EXERCISE AIM: In the entries below, filter for the word "argLen" and copy every matching line.

Stored records:
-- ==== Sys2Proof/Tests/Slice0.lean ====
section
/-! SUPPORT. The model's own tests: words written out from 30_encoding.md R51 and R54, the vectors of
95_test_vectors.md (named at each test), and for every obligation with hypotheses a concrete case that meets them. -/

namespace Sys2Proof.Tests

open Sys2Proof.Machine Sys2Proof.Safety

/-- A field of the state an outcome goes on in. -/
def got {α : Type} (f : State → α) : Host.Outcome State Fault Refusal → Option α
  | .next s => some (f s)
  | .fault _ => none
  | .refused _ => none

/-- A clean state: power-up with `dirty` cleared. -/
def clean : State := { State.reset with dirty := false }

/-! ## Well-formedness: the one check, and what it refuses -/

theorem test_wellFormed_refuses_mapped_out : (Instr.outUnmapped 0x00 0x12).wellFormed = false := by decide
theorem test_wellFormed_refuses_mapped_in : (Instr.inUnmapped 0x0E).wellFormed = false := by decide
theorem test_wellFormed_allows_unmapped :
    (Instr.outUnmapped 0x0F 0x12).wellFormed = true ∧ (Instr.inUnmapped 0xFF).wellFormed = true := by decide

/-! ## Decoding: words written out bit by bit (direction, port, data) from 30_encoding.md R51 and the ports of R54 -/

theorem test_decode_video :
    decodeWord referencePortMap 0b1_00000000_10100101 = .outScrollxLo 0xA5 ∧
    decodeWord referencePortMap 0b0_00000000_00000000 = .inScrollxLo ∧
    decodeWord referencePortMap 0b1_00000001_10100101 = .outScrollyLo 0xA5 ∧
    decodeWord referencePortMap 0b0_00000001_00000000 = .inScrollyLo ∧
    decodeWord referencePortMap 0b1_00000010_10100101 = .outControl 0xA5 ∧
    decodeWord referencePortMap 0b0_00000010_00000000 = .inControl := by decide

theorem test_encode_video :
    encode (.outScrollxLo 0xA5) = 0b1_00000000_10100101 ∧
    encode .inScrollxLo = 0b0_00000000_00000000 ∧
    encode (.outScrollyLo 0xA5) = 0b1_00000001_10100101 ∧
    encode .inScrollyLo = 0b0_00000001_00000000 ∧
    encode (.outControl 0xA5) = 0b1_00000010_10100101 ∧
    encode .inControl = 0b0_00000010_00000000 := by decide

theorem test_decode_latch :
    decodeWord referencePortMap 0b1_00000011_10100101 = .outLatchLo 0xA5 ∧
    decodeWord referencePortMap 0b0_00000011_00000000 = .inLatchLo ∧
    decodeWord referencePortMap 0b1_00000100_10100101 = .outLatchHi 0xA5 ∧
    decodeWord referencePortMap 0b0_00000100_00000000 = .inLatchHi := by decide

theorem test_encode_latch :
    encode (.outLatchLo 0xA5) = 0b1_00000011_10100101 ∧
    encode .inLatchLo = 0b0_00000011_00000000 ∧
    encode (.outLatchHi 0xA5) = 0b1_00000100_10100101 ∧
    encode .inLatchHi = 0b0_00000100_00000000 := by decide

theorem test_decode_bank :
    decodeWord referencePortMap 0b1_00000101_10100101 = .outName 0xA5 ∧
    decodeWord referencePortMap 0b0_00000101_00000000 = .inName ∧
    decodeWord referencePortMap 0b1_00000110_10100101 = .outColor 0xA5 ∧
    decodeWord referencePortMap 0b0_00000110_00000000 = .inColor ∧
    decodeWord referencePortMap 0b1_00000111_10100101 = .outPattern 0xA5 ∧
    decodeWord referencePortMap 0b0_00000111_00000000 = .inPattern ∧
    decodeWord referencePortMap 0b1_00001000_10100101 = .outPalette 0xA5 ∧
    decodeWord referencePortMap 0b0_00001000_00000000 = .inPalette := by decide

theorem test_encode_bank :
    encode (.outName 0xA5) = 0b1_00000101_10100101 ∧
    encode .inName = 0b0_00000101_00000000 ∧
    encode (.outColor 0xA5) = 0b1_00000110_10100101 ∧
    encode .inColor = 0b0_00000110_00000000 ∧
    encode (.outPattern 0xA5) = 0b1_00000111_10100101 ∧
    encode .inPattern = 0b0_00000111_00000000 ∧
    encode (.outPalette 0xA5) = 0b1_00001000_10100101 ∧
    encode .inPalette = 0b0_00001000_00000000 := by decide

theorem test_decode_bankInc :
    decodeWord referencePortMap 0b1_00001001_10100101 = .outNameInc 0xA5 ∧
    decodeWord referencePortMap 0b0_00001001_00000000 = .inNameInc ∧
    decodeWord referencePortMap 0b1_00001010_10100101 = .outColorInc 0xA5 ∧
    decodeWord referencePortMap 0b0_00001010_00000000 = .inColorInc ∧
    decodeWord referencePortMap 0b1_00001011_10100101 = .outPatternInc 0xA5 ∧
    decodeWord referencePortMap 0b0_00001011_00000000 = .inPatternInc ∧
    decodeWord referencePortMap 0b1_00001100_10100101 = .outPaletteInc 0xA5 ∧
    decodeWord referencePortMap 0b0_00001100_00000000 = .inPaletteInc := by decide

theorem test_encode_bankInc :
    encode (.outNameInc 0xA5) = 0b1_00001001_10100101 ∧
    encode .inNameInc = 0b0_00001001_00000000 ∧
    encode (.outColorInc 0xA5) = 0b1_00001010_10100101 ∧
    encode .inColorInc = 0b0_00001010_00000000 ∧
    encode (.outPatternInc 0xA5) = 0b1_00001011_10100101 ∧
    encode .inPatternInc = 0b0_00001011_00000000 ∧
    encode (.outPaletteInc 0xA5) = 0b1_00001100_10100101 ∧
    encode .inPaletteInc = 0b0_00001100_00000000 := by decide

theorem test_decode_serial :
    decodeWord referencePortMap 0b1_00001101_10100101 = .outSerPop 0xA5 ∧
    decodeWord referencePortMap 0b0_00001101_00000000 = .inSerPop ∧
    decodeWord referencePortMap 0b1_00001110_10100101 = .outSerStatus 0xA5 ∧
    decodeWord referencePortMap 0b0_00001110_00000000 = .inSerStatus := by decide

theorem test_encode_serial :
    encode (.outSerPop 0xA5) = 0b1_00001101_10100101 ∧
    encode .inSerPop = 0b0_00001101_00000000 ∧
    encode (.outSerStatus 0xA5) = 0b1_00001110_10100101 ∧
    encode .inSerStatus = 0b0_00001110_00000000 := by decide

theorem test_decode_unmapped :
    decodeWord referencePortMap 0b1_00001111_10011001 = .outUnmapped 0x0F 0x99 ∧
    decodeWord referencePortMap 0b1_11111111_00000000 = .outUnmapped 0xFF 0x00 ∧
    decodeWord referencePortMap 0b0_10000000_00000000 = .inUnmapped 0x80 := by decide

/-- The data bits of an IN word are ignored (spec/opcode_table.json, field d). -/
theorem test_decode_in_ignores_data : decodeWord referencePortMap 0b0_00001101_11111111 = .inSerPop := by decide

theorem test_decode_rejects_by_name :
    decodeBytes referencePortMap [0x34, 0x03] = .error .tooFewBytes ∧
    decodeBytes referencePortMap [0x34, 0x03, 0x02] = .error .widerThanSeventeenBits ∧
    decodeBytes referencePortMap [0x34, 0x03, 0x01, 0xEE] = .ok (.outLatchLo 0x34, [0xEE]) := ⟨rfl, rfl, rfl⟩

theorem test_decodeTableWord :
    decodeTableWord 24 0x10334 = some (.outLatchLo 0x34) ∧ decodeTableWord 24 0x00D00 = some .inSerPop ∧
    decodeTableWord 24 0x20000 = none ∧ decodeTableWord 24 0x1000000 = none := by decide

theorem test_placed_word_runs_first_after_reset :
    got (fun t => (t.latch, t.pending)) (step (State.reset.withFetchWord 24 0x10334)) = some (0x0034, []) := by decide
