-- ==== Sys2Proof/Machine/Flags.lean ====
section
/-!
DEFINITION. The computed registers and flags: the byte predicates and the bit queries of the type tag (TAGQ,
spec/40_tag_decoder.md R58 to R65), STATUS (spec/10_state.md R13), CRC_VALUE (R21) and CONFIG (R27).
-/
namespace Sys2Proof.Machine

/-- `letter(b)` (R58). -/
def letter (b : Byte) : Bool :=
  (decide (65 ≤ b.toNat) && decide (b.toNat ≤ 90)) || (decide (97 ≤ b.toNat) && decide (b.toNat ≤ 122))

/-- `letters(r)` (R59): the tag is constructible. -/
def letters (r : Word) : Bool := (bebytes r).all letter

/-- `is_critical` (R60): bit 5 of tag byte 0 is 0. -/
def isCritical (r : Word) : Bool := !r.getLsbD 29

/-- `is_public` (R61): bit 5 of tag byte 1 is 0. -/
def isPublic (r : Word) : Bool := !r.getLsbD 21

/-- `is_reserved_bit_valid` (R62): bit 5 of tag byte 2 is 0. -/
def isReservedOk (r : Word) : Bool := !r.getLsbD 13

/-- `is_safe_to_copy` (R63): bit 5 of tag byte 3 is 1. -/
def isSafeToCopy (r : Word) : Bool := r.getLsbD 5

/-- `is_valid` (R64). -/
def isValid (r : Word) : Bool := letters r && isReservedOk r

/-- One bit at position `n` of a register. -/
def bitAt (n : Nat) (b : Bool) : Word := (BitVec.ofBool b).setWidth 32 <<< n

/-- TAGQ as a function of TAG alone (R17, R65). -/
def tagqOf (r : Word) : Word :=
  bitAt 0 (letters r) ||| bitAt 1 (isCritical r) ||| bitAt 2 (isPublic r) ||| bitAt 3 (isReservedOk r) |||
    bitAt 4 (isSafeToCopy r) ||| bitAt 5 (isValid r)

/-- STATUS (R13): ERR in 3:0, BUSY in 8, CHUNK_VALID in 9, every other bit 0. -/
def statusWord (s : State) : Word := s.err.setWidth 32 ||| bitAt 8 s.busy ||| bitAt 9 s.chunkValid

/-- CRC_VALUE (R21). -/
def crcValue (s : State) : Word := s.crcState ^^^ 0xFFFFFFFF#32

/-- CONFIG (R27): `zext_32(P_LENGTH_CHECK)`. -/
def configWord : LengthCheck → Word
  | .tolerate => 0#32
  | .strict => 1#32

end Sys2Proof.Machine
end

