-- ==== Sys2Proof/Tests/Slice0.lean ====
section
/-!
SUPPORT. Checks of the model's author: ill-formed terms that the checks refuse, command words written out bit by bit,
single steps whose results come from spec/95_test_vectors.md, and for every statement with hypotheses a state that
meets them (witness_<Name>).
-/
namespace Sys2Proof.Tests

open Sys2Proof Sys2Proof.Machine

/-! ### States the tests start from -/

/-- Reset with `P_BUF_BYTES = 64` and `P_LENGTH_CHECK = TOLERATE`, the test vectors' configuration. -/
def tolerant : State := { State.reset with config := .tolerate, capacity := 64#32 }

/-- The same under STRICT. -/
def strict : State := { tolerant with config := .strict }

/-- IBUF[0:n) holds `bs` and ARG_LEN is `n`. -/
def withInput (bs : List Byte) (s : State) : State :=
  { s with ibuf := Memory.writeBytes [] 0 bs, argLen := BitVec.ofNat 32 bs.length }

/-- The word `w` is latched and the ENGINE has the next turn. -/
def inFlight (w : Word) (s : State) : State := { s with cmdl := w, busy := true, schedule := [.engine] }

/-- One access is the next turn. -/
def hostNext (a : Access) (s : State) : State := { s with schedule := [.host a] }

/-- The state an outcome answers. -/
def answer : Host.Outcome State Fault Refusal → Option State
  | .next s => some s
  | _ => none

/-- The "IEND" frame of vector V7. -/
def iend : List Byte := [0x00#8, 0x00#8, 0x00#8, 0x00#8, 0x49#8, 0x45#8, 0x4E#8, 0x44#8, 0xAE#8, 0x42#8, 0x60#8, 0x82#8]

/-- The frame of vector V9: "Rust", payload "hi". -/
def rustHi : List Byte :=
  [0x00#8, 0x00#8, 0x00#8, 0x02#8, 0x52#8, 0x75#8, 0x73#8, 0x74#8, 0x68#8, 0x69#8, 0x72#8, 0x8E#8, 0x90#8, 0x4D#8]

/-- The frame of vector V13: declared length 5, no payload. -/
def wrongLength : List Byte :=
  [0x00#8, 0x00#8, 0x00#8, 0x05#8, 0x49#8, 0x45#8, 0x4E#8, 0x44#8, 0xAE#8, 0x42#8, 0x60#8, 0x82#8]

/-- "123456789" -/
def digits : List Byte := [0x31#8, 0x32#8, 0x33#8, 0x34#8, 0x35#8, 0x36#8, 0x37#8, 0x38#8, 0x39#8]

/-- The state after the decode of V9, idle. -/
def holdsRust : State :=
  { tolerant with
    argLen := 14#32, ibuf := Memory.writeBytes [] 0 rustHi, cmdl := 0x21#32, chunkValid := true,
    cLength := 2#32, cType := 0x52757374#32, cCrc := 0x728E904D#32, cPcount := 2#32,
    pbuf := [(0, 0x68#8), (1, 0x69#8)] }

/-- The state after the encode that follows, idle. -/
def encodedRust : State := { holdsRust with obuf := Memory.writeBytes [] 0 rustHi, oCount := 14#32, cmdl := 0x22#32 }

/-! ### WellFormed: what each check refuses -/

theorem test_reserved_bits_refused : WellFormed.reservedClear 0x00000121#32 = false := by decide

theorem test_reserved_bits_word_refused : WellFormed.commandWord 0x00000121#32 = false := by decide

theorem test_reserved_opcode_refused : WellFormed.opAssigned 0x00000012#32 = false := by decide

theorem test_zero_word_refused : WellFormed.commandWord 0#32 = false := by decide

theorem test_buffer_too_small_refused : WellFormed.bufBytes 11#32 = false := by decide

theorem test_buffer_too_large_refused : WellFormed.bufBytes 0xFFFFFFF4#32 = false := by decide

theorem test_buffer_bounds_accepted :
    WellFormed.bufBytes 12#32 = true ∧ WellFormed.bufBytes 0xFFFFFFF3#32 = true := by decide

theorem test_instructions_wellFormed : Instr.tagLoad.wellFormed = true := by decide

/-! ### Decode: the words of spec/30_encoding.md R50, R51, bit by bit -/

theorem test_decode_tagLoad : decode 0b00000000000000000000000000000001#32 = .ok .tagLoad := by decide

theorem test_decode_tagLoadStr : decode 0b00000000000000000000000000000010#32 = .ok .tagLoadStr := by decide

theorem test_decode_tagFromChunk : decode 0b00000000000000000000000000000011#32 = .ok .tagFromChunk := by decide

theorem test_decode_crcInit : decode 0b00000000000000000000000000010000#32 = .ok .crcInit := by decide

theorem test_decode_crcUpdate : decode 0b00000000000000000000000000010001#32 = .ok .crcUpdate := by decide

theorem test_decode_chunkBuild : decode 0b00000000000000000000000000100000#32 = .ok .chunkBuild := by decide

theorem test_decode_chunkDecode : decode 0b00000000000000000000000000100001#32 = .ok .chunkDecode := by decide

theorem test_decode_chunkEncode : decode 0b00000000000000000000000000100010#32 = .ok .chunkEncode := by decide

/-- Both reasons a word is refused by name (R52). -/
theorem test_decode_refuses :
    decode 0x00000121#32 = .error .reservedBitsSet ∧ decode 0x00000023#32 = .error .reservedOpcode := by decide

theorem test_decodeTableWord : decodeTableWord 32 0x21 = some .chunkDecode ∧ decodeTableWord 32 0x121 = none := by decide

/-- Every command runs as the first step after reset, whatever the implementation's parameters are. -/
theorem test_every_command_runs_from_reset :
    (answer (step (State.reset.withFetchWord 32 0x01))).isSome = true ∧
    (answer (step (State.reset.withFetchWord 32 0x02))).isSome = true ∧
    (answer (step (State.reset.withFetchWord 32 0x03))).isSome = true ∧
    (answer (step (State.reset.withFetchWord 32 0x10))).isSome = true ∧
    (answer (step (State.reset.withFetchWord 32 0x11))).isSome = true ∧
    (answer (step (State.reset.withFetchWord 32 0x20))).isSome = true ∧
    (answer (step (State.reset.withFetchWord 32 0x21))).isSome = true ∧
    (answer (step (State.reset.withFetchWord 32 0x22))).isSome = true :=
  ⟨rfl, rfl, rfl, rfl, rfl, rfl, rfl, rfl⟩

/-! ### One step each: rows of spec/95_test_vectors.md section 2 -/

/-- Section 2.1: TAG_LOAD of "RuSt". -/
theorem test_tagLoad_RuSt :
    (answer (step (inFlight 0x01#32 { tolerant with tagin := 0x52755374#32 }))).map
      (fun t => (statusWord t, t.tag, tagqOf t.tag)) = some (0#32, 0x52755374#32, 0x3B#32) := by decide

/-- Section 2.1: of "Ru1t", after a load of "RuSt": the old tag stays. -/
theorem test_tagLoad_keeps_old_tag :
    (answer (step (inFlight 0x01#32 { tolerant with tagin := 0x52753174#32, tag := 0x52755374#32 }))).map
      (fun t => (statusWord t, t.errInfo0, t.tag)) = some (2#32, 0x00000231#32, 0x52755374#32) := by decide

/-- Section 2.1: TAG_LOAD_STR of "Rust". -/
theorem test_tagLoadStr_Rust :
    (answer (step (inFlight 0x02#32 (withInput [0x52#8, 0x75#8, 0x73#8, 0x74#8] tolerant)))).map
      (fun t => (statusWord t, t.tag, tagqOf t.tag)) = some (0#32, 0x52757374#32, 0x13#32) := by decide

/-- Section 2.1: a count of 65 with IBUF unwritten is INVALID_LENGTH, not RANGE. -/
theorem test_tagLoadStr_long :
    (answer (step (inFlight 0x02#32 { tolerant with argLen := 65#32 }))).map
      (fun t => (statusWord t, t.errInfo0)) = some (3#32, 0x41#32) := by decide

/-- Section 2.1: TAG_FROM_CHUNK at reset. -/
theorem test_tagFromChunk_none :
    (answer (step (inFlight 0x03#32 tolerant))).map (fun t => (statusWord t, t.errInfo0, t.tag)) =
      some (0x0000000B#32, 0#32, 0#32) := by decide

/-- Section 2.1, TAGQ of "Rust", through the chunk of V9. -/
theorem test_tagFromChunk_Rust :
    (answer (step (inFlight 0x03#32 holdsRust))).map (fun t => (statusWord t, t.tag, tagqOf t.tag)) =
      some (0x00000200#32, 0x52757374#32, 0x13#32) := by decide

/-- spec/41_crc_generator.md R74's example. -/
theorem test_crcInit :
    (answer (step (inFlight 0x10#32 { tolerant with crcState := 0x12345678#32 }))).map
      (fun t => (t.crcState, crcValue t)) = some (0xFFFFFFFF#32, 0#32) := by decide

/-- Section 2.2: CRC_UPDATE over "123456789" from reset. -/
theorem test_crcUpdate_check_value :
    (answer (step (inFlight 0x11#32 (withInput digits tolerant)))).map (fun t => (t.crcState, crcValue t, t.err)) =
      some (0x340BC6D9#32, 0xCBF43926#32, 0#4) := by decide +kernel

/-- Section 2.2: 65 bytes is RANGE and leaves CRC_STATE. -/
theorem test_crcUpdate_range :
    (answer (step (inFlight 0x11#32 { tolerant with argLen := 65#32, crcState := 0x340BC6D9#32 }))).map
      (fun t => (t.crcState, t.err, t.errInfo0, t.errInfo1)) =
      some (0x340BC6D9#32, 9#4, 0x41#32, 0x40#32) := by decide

ANSWER TO THE EXERCISE:
  { s with ibuf := Memory.writeBytes [] 0 bs, argLen := BitVec.ofNat 32 bs.length }
    argLen := 14#32, ibuf := Memory.writeBytes [] 0 rustHi, cmdl := 0x21#32, chunkValid := true,
    (answer (step (inFlight 0x02#32 { tolerant with argLen := 65#32 }))).map
    (answer (step (inFlight 0x11#32 { tolerant with argLen := 65#32, crcState := 0x340BC6D9#32 }))).map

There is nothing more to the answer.